Abstract: The new molecular tools and, remarkably the next-generation sequencing (NGS), have driven not only rapid and confident genetic counseling and prenatal diagnosis in hemophilia but also advanced reproductive alternatives, such as preimplantation and noninvasive prenatal diagnoses. Moreover, such tools also allow the research and provide solutions to other problems associated with women carriers of hemophilia. For example, the study of unbalanced inactivation of the X chromosomes as etiology of hemorrhagic symptoms in women.

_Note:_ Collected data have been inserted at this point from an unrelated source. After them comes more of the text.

/-- The words of an endpoint that a catch-up is made of: its map entry and its active entry and drives (R73). -/
def State.catchupWords (s : State) (e : Nat) : List (Nat × Nat) :=
  [(mapOff e, 4), (dpOff s.actBuf e, 16), (fbOff s.actBuf e, 16)]

/-- A catch-up of a node from the active frame (R73). An endpoint of which a word is poisoned is left out: Firn has no value for it
(R44; log entry 37). -/
def State.catchup (s : State) (n : Nat) : Owed :=
  { frame := s.frameNo
    epoch := s.firn.landed
    catchup := true
    landed := true
    first := 0
    items := ((s.endpointsOf n).filter (fun e => !(s.catchupWords e).any (fun r => s.firnPoison r.1 r.2))).map (fun e =>
      (mapIndex (s.mapEntry e), logEntry e (s.activeDrive e) (s.activeEntry e)))
    pc := 0
    acks := []
    sent := [] }

/-- Is a node waited for under a frame (R74 step 8)? -/
def State.waits (s : State) (n frame : Nat) : Bool := s.firn.waiting.any (fun p => p.1 == frame && p.2.contains n)

/-- A node leaves the nodes waited for under the frames that a test names; DELIVERED where it was the last of one (R74
step 8). -/
def State.unwait (s : State) (n : Nat) (hit : Nat → Bool) : State :=
  let w := s.firn.waiting.map (fun p => if hit p.1 then (p.1, NSet.del p.2 n) else p)
  let ended := s.firn.waiting.any (fun p => hit p.1 && p.2 == [n])
  let s := { s with firn := { s.firn with waiting := w.filter (fun p => !p.2.isEmpty) } }
  if ended then s.up FIRN_EVT.DELIVERED else s

/-- What reading the words of a catch-up leaves: poison recorded, correctable errors corrected (R44, R45). -/
def State.catchupMet (s : State) (n : Nat) : State :=
  (s.endpointsOf n).foldl (fun s e =>
    (s.catchupWords e).foldl (fun s r => if s.firnPoison r.1 r.2 then s.firnUe r.1 r.2 else s.firnMend r.1 r.2) s) s

/-- A catch-up put before what a node owes of frames that have not landed; it supersedes the landed ones. Parts of a sealed frame
that the node has acknowledged stay acknowledged, though they went with the former base (DESIGN CHOICE, log entry 43). -/
def State.putCatchup (s : State) (n : Nat) : State :=
  let rest := (s.owed n).filter (fun o => !o.landed)
  ((s.catchupMet n).setBase n s.frameNo).setOwed n (s.catchup n :: rest)

/-- A resync of a node (R73), counted. -/
def State.resync (s : State) (n : Nat) : State :=
  ((s.putCatchup n).countMod FIRN_RESYNC_CNT.COUNT 1).up FIRN_EVT.RESYNC

/-- The base frame of the first delivery of a list of frames (R69). -/
def State.firstBase (s : State) (n : Nat) (l : List Owed) : Nat :=
  match (l.takeWhile (fun o => o.whole)).getLast? with
  | some o => o.frame
  | none => s.baseOf n

/-! ## Building a commit (R63, R64, R66) -/

/-- The endpoints whose pending entry is dirty. -/
def State.dirtySet (s : State) : NSet := s.planes.dirty (1 - s.actBuf)

/-- The drives of every dirty entry computed into the pending drive plane (R64), whole entries each (R43). -/
def State.computeDirty (s : State) : State :=
  s.dirtySet.foldl (fun s e =>
    (s.firnHeal (dpOff (1 - s.actBuf) e) 16).putPendDrive e (driveEntry (s.calRec e) (s.pendEntry e))) s

/-- Is a dirty entry changed, its drives being computed (R63)? -/
def State.isChanged (s : State) (e : Nat) : Bool :=
  let p := s.pendDrive e
  let a := s.activeDrive e
  !entHold (s.pendEntry e) && mapValid (s.mapEntry e) &&
    (deDrives p != deDrives a || (deFlags p &&& 12) != (deFlags a &&& 12))

/-- The changed endpoints. -/
def State.changed (s : State) : NSet := s.dirtySet.filter s.isChanged

/-- Changed endpoints by node, nodes ascending. -/
def State.byNode (s : State) (es : List Nat) : List (Nat × List Nat) :=
  let ns := es.foldl (fun a e => NSet.add a (mapNode (s.mapEntry e))) []
  ns.map (fun n => (n, es.filter (fun e => mapNode (s.mapEntry e) == n)))

/-- need of a cell (R66). -/
def State.need (s : State) (c : Nat) (l : List (Nat × List Nat)) : Nat :=
  let pc := match s.cellRec c with | some r => perChannel r.phy | none => 1
  l.foldl (fun a p => if s.cellOf p.1 = some c then a + divUp p.2.length (max pc 1) else a) 0

/-- avail of a cell for a number of superframes (R66). -/
def State.avail (s : State) (c n : Nat) : Nat :=
  match s.cellRec c with
  | some r => r.downs.length * n * s.rd FIRN_DELTA_CFG.SHARE * (100 - s.rd FIRN_DELTA_CFG.MARGIN) / 10000
  | none => 0

/-- The fewest superframes that suffice in every cell, where some number does (R66). -/
def State.framesNeeded (s : State) (l : List (Nat × List Nat)) : Option Nat :=
  (List.range 64).foldl (fun a c =>
    match a with
    | none => none
    | some m =>
      let nd := s.need c l
      if nd = 0 then some m
      else
        let per := match s.cellRec c with
          | some r => r.downs.length * s.rd FIRN_DELTA_CFG.SHARE * (100 - s.rd FIRN_DELTA_CFG.MARGIN)
          | none => 0
        if per = 0 then none else some (max m (divUp (nd * 10000) per))) (some 0)

/-- The earliest epoch that is feasible and that R65 admits, where there is one (R65, R66). -/
def State.earliest (s : State) (l : List (Nat × List Nat)) : Option Nat :=
  let ns := s.netNs
  match s.framesNeeded l with
  | some m =>
    let e := max (divUp (ns + 2000000000) 1000000000) (if m = 0 then 0 else ns / 1000000000 + 2 + m)
    if e * 1000000000 ≤ ns + 3600 * 1000000000 then some e else none
  | none => none

/-- FIRN_EARLIEST. -/
def State.earliestReg (s : State) : Nat := s.rd64 FIRN_EARLIEST_LO.S_LO FIRN_EARLIEST_HI.S_HI

/-- FIRN_EARLIEST written; where no epoch is feasible its value is free (log entry 1). -/
def State.setEarliest (s : State) (e : Option Nat) : State :=
  match e with
  | some v => s.wr64 FIRN_EARLIEST_LO.S_LO FIRN_EARLIEST_HI.S_HI v
  | none => let (x, s) := s.draw; s.wr64 FIRN_EARLIEST_LO.S_LO FIRN_EARLIEST_HI.S_HI (x % 2 ^ 48)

Also allow to perform genetic studies in sporadic hemophilia (i.e., families without a previous disease history). Determining the origin of the mutation in such families is crucial since has important consequences for genetic counseling and prenatal diagnosis. With the new technological alternatives, it is possible to detect mosaicisms, improving the prediction of the likelihood of hemophilia transmission. However, the most revolutionary in carrier genetics will probably arrive in the coming years with the global application of NGS to studies that will allow, for example, to identify the presence of fetal mutations in the mother’s plasma sample or the establishment of the complete genome sequencing as a routine widespread practice in newborns.